I’m somewhere between thinking that a prompt won’t be enough to get it to think deeply/expertly about a limited subject, and realizing I don’t know my weight decays from my gradients.

What I want to do is train for some inputted amount of documentation, sample code, and maybe even interpreter implementation source and then ask it: “Generate lots of instructions to gain elevated access.” Or maybe even: “Generate social media widget site.” But of course, in the given language.

onesphere · on April 30, 2023

Maybe I'm looking for too specific a definition. So I've been considering https://en.wikipedia.org/wiki/PaLM but currently trying to find its pretrained dataset. Edit: "The API will first be available to a limited number of developers who join a waitlist before being opened to the public"

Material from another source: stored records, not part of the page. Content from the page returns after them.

-- ==== Sys2Proof/Machine/KeySchedule.lean ====
section
/-! DEFINITION. The key-schedule functions (41_key_expander.md R75 to R81). A round key's Word `j` is its column `j`,
row 0 the highest-order byte (R75). -/

namespace Sys2Proof.Machine

/-- RotWord: the four bytes rotated left by one position (41_key_expander.md R76). -/
def rotWord (w : Column) : Column := ⟨w.r1, w.r2, w.r3, w.r0⟩

/-- SubWord: each byte through the S-box (41_key_expander.md R77). -/
def subWord (w : Column) : Column := w.mapRows sbox

/-- The round constant of round `i`, for i in 1..10 (41_key_expander.md R78). No command evaluates it outside 1..10;
the value at 0 carries no meaning (log entry 13). -/
def rcon : Nat → Byte
  | 0 => 0x01
  | 1 => 0x01
  | i + 2 => xtime (rcon (i + 1))

/-- KeyNext: round key `i` from the previous round key `p`, for i in 1..10 (41_key_expander.md R79). -/
def keyNext (p : Block) (i : Nat) : Block :=
  let t := subWord (rotWord (p.col 3))
  let t := { t with r0 := t.r0 ^^^ rcon i }
  let n0 := t.xor (p.col 0)
  let n1 := n0.xor (p.col 1)
  let n2 := n1.xor (p.col 2)
  let n3 := n2.xor (p.col 3)
  ⟨n0, n1, n2, n3⟩

/-- KeyIter: the cipher key, then round key after round key (41_key_expander.md R79). -/
def keyIter (k : Block) : Nat → Block
  | 0 => k
  | i + 1 => keyNext (keyIter k i) (i + 1)

/-- KeyExpand: round keys 1 to 10 in order, round key i at index i - 1 (41_key_expander.md R80, R81). -/
def keyExpand (k : Block) : Vector Block 10 := Vector.ofFn fun i => keyIter k (i.val + 1)

end Sys2Proof.Machine
end

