@[simp] theorem Registers.writeKey_schedValid (r : Registers) (c : Fin 4) (v : Word32) :
    (r.writeKey c v).schedValid = false := rfl

@[simp] theorem Registers.writeKey_result (r : Registers) (c : Fin 4) (v : Word32) :
    (r.writeKey c v).result = r.result := rfl

@[simp] theorem Registers.writeKey_resultValid (r : Registers) (c : Fin 4) (v : Word32) :
    (r.writeKey c v).resultValid = r.resultValid := rfl

@[simp] theorem Registers.writeKey_fault (r : Registers) (c : Fin 4) (v : Word32) :
    (r.writeKey c v).fault = r.fault := rfl

@[simp] theorem Registers.writeKey_fcode (r : Registers) (c : Fin 4) (v : Word32) :
    (r.writeKey c v).fcode = r.fcode := rfl

@[simp] theorem Registers.writeKey_finfo (r : Registers) (c : Fin 4) (v : Word32) :
    (r.writeKey c v).finfo = r.finfo := rfl

@[simp] theorem Registers.writeKey_busy (r : Registers) (c : Fin 4) (v : Word32) :
    (r.writeKey c v).busy = r.busy := rfl

/-! `Registers.writeState`. -/

@[simp] theorem Registers.writeState_key (r : Registers) (c : Fin 4) (v : Word32) :
    (r.writeState c v).key = r.key := rfl

@[simp] theorem Registers.writeState_keyWv (r : Registers) (c : Fin 4) (v : Word32) :
    (r.writeState c v).keyWv = r.keyWv := rfl

@[simp] theorem Registers.writeState_state (r : Registers) (c : Fin 4) (v : Word32) :
    (r.writeState c v).state = r.state.setCol c (.unpack v) := rfl

@[simp] theorem Registers.writeState_stateWv (r : Registers) (c : Fin 4) (v : Word32) :
    (r.writeState c v).stateWv = r.stateWv ||| wordBit c := rfl

@[simp] theorem Registers.writeState_rk (r : Registers) (c : Fin 4) (v : Word32) :
    (r.writeState c v).rk = r.rk := rfl

@[simp] theorem Registers.writeState_rkValid (r : Registers) (c : Fin 4) (v : Word32) :
    (r.writeState c v).rkValid = r.rkValid := rfl

@[simp] theorem Registers.writeState_kxPos (r : Registers) (c : Fin 4) (v : Word32) :
    (r.writeState c v).kxPos = r.kxPos := rfl

@[simp] theorem Registers.writeState_sched (r : Registers) (c : Fin 4) (v : Word32) :
    (r.writeState c v).sched = r.sched := rfl

@[simp] theorem Registers.writeState_schedValid (r : Registers) (c : Fin 4) (v : Word32) :
    (r.writeState c v).schedValid = r.schedValid := rfl

@[simp] theorem Registers.writeState_result (r : Registers) (c : Fin 4) (v : Word32) :
    (r.writeState c v).result = r.result := rfl

@[simp] theorem Registers.writeState_resultValid (r : Registers) (c : Fin 4) (v : Word32) :
    (r.writeState c v).resultValid = r.resultValid := rfl

@[simp] theorem Registers.writeState_fault (r : Registers) (c : Fin 4) (v : Word32) :
    (r.writeState c v).fault = r.fault := rfl

@[simp] theorem Registers.writeState_fcode (r : Registers) (c : Fin 4) (v : Word32) :
    (r.writeState c v).fcode = r.fcode := rfl

@[simp] theorem Registers.writeState_finfo (r : Registers) (c : Fin 4) (v : Word32) :
    (r.writeState c v).finfo = r.finfo := rfl

@[simp] theorem Registers.writeState_busy (r : Registers) (c : Fin 4) (v : Word32) :
    (r.writeState c v).busy = r.busy := rfl

/-! `Registers.putState`. -/

@[simp] theorem Registers.putState_key (r : Registers) (b : Block) :
    (r.putState b).key = r.key := rfl

@[simp] theorem Registers.putState_keyWv (r : Registers) (b : Block) :
    (r.putState b).keyWv = r.keyWv := rfl

@[simp] theorem Registers.putState_state (r : Registers) (b : Block) :
    (r.putState b).state = b := rfl

@[simp] theorem Registers.putState_stateWv (r : Registers) (b : Block) :
    (r.putState b).stateWv = r.stateWv := rfl

@[simp] theorem Registers.putState_rk (r : Registers) (b : Block) :
    (r.putState b).rk = r.rk := rfl

@[simp] theorem Registers.putState_rkValid (r : Registers) (b : Block) :
    (r.putState b).rkValid = r.rkValid := rfl

@[simp] theorem Registers.putState_kxPos (r : Registers) (b : Block) :
    (r.putState b).kxPos = r.kxPos := rfl

@[simp] theorem Registers.putState_sched (r : Registers) (b : Block) :
    (r.putState b).sched = r.sched := rfl

@[simp] theorem Registers.putState_schedValid (r : Registers) (b : Block) :
    (r.putState b).schedValid = r.schedValid := rfl

@[simp] theorem Registers.putState_result (r : Registers) (b : Block) :
    (r.putState b).result = r.result := rfl

@[simp] theorem Registers.putState_resultValid (r : Registers) (b : Block) :
    (r.putState b).resultValid = r.resultValid := rfl

@[simp] theorem Registers.putState_fault (r : Registers) (b : Block) :
    (r.putState b).fault = r.fault := rfl

@[simp] theorem Registers.putState_fcode (r : Registers) (b : Block) :
    (r.putState b).fcode = r.fcode := rfl

@[simp] theorem Registers.putState_finfo (r : Registers) (b : Block) :
    (r.putState b).finfo = r.finfo := rfl

@[simp] theorem Registers.putState_busy (r : Registers) (b : Block) :
    (r.putState b).busy = r.busy := rfl

/-! `Registers.putRk`. -/

@[simp] theorem Registers.putRk_key (r : Registers) (b : Block) (p : BitVec 4) :
    (r.putRk b p).key = r.key := rfl

@[simp] theorem Registers.putRk_keyWv (r : Registers) (b : Block) (p : BitVec 4) :
    (r.putRk b p).keyWv = r.keyWv := rfl

@[simp] theorem Registers.putRk_state (r : Registers) (b : Block) (p : BitVec 4) :
    (r.putRk b p).state = r.state := rfl

@[simp] theorem Registers.putRk_stateWv (r : Registers) (b : Block) (p : BitVec 4) :
    (r.putRk b p).stateWv = r.stateWv := rfl

@[simp] theorem Registers.putRk_rk (r : Registers) (b : Block) (p : BitVec 4) :
    (r.putRk b p).rk = b := rfl

@[simp] theorem Registers.putRk_rkValid (r : Registers) (b : Block) (p : BitVec 4) :
    (r.putRk b p).rkValid = true := rfl

@[simp] theorem Registers.putRk_kxPos (r : Registers) (b : Block) (p : BitVec 4) :
    (r.putRk b p).kxPos = p := rfl

@[simp] theorem Registers.putRk_sched (r : Registers) (b : Block) (p : BitVec 4) :
    (r.putRk b p).sched = r.sched := rfl

@[simp] theorem Registers.putRk_schedValid (r : Registers) (b : Block) (p : BitVec 4) :
    (r.putRk b p).schedValid = r.schedValid := rfl

@[simp] theorem Registers.putRk_result (r : Registers) (b : Block) (p : BitVec 4) :
    (r.putRk b p).result = r.result := rfl

@[simp] theorem Registers.putRk_resultValid (r : Registers) (b : Block) (p : BitVec 4) :
    (r.putRk b p).resultValid = r.resultValid := rfl

@[simp] theorem Registers.putRk_fault (r : Registers) (b : Block) (p : BitVec 4) :
    (r.putRk b p).fault = r.fault := rfl

@[simp] theorem Registers.putRk_fcode (r : Registers) (b : Block) (p : BitVec 4) :
    (r.putRk b p).fcode = r.fcode := rfl

@[simp] theorem Registers.putRk_finfo (r : Registers) (b : Block) (p : BitVec 4) :
    (r.putRk b p).finfo = r.finfo := rfl

@[simp] theorem Registers.putRk_busy (r : Registers) (b : Block) (p : BitVec 4) :
    (r.putRk b p).busy = r.busy := rfl

/-! `Registers.putSched`. -/

@[simp] theorem Registers.putSched_key (r : Registers) (ks : Vector Block 10) :
    (r.putSched ks).key = r.key := rfl

@[simp] theorem Registers.putSched_keyWv (r : Registers) (ks : Vector Block 10) :
    (r.putSched ks).keyWv = r.keyWv := rfl

@[simp] theorem Registers.putSched_state (r : Registers) (ks : Vector Block 10) :
    (r.putSched ks).state = r.state := rfl

@[simp] theorem Registers.putSched_stateWv (r : Registers) (ks : Vector Block 10) :
    (r.putSched ks).stateWv = r.stateWv := rfl

@[simp] theorem Registers.putSched_rk (r : Registers) (ks : Vector Block 10) :
    (r.putSched ks).rk = r.rk := rfl

@[simp] theorem Registers.putSched_rkValid (r : Registers) (ks : Vector Block 10) :
    (r.putSched ks).rkValid = r.rkValid := rfl

@[simp] theorem Registers.putSched_kxPos (r : Registers) (ks : Vector Block 10) :
    (r.putSched ks).kxPos = r.kxPos := rfl

@[simp] theorem Registers.putSched_sched (r : Registers) (ks : Vector Block 10) :
    (r.putSched ks).sched = ks := rfl

@[simp] theorem Registers.putSched_schedValid (r : Registers) (ks : Vector Block 10) :
    (r.putSched ks).schedValid = true := rfl

@[simp] theorem Registers.putSched_result (r : Registers) (ks : Vector Block 10) :
    (r.putSched ks).result = r.result := rfl

@[simp] theorem Registers.putSched_resultValid (r : Registers) (ks : Vector Block 10) :
    (r.putSched ks).resultValid = r.resultValid := rfl

@[simp] theorem Registers.putSched_fault (r : Registers) (ks : Vector Block 10) :
    (r.putSched ks).fault = r.fault := rfl

@[simp] theorem Registers.putSched_fcode (r : Registers) (ks : Vector Block 10) :
    (r.putSched ks).fcode = r.fcode := rfl

@[simp] theorem Registers.putSched_finfo (r : Registers) (ks : Vector Block 10) :
    (r.putSched ks).finfo = r.finfo := rfl

@[simp] theorem Registers.putSched_busy (r : Registers) (ks : Vector Block 10) :
    (r.putSched ks).busy = r.busy := rfl

/-! `Registers.putResult`. -/

@[simp] theorem Registers.putResult_key (r : Registers) (b : Byte) :
    (r.putResult b).key = r.key := rfl

@[simp] theorem Registers.putResult_keyWv (r : Registers) (b : Byte) :
    (r.putResult b).keyWv = r.keyWv := rfl

@[simp] theorem Registers.putResult_state (r : Registers) (b : Byte) :
    (r.putResult b).state = r.state := rfl

@[simp] theorem Registers.putResult_stateWv (r : Registers) (b : Byte) :
    (r.putResult b).stateWv = r.stateWv := rfl

@[simp] theorem Registers.putResult_rk (r : Registers) (b : Byte) :
    (r.putResult b).rk = r.rk := rfl

@[simp] theorem Registers.putResult_rkValid (r : Registers) (b : Byte) :
    (r.putResult b).rkValid = r.rkValid := rfl

@[simp] theorem Registers.putResult_kxPos (r : Registers) (b : Byte) :
    (r.putResult b).kxPos = r.kxPos := rfl

@[simp] theorem Registers.putResult_sched (r : Registers) (b : Byte) :
    (r.putResult b).sched = r.sched := rfl

@[simp] theorem Registers.putResult_schedValid (r : Registers) (b : Byte) :
    (r.putResult b).schedValid = r.schedValid := rfl

@[simp] theorem Registers.putResult_result (r : Registers) (b : Byte) :
    (r.putResult b).result = b := rfl

@[simp] theorem Registers.putResult_resultValid (r : Registers) (b : Byte) :
    (r.putResult b).resultValid = true := rfl

@[simp] theorem Registers.putResult_fault (r : Registers) (b : Byte) :
    (r.putResult b).fault = r.fault := rfl

@[simp] theorem Registers.putResult_fcode (r : Registers) (b : Byte) :
    (r.putResult b).fcode = r.fcode := rfl

@[simp] theorem Registers.putResult_finfo (r : Registers) (b : Byte) :
    (r.putResult b).finfo = r.finfo := rfl

@[simp] theorem Registers.putResult_busy (r : Registers) (b : Byte) :
    (r.putResult b).busy = r.busy := rfl

/-! `Registers.recordFault`. -/

@[simp] theorem Registers.recordFault_key (r : Registers) (code : FaultCode) (info : Word32) :
    (r.recordFault code info).key = r.key := rfl

@[simp] theorem Registers.recordFault_keyWv (r : Registers) (code : FaultCode) (info : Word32) :
    (r.recordFault code info).keyWv = r.keyWv := rfl

@[simp] theorem Registers.recordFault_state (r : Registers) (code : FaultCode) (info : Word32) :
    (r.recordFault code info).state = r.state := rfl

@[simp] theorem Registers.recordFault_stateWv (r : Registers) (code : FaultCode) (info : Word32) :
    (r.recordFault code info).stateWv = r.stateWv := rfl

@[simp] theorem Registers.recordFault_rk (r : Registers) (code : FaultCode) (info : Word32) :
    (r.recordFault code info).rk = r.rk := rfl

@[simp] theorem Registers.recordFault_rkValid (r : Registers) (code : FaultCode) (info : Word32) :
    (r.recordFault code info).rkValid = r.rkValid := rfl

@[simp] theorem Registers.recordFault_kxPos (r : Registers) (code : FaultCode) (info : Word32) :
    (r.recordFault code info).kxPos = r.kxPos := rfl

@[simp] theorem Registers.recordFault_sched (r : Registers) (code : FaultCode) (info : Word32) :
    (r.recordFault code info).sched = r.sched := rfl

@[simp] theorem Registers.recordFault_schedValid (r : Registers) (code : FaultCode) (info : Word32) :
    (r.recordFault code info).schedValid = r.schedValid := rfl

@[simp] theorem Registers.recordFault_result (r : Registers) (code : FaultCode) (info : Word32) :
    (r.recordFault code info).result = r.result := rfl

@[simp] theorem Registers.recordFault_resultValid (r : Registers) (code : FaultCode) (info : Word32) :
    (r.recordFault code info).resultValid = r.resultValid := rfl

@[simp] theorem Registers.recordFault_fault (r : Registers) (code : FaultCode) (info : Word32) :
    (r.recordFault code info).fault = true := rfl

@[simp] theorem Registers.recordFault_fcode (r : Registers) (code : FaultCode) (info : Word32) :
    (r.recordFault code info).fcode = code := rfl

@[simp] theorem Registers.recordFault_finfo (r : Registers) (code : FaultCode) (info : Word32) :
    (r.recordFault code info).finfo = info := rfl

@[simp] theorem Registers.recordFault_busy (r : Registers) (code : FaultCode) (info : Word32) :
    (r.recordFault code info).busy = r.busy := rfl

/-! `State.setRegs`. -/

@[simp] theorem State.setRegs_regs (s : State) (r : Registers) :
    (s.setRegs r).regs = r := rfl

@[simp] theorem State.setRegs_pending (s : State) (r : Registers) :
    (s.setRegs r).pending = s.pending := rfl

@[simp] theorem State.setRegs_response (s : State) (r : Registers) :
    (s.setRegs r).response = s.response := rfl

@[simp] theorem State.setRegs_everFaulted (s : State) (r : Registers) :
    (s.setRegs r).everFaulted = s.everFaulted := rfl

@[simp] theorem State.setRegs_freeDraws (s : State) (r : Registers) :
    (s.setRegs r).freeDraws = s.freeDraws := rfl

/-! `State.assertReset`. -/

@[simp] theorem State.assertReset_regs (s : State) :
    s.assertReset.regs = .reset s.freeDraws := rfl

@[simp] theorem State.assertReset_pending (s : State) :
    s.assertReset.pending = s.pending := rfl

@[simp] theorem State.assertReset_response (s : State) :
    s.assertReset.response = s.response := rfl

@[simp] theorem State.assertReset_everFaulted (s : State) :
    s.assertReset.everFaulted = s.everFaulted := rfl

@[simp] theorem State.assertReset_freeDraws (s : State) :
    s.assertReset.freeDraws = s.freeDraws + 1 := rfl

/-! `State.respond`. -/

@[simp] theorem State.respond_regs (s : State) (v : Word32) :
    (s.respond v).regs = s.regs := rfl

@[simp] theorem State.respond_pending (s : State) (v : Word32) :
    (s.respond v).pending = s.pending := rfl

@[simp] theorem State.respond_response (s : State) (v : Word32) :
    (s.respond v).response = some v := rfl

@[simp] theorem State.respond_everFaulted (s : State) (v : Word32) :
    (s.respond v).everFaulted = s.everFaulted := rfl

@[simp] theorem State.respond_freeDraws (s : State) (v : Word32) :
    (s.respond v).freeDraws = s.freeDraws := rfl

/-! `State.respondFree`. -/

@[simp] theorem State.respondFree_regs (s : State) :
    s.respondFree.regs = s.regs := rfl

@[simp] theorem State.respondFree_pending (s : State) :
    s.respondFree.pending = s.pending := rfl

@[simp] theorem State.respondFree_response (s : State) :
    s.respondFree.response = some (Config.freeReadWord s.freeDraws) := rfl

@[simp] theorem State.respondFree_everFaulted (s : State) :
    s.respondFree.everFaulted = s.everFaulted := rfl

Implementation of PaLM in Elemental (I guess?): https://thetaplane.com/ai/palm

kordlessagain · on April 19, 2023

This is very interesting.

I’m still noodling on how to send a full page screenshot to a model and get it to return the individual images (or the bounds of them) in the page.

elliottcarlson · on April 19, 2023

Have you looked at https://github.com/facebookresearch/segment-anything ?

everlier · on April 19, 2023

txtai accomplished a similar task by fine tuning a very small t5 model, notebook with usage samples (training code has to be somewhere near)

https://github.com/neuml/txtai/blob/master/examples/33_Query...

b20000 · on April 22, 2023

AI today is not intelligent, it is just a sophisticated generator using patterns it was trained on.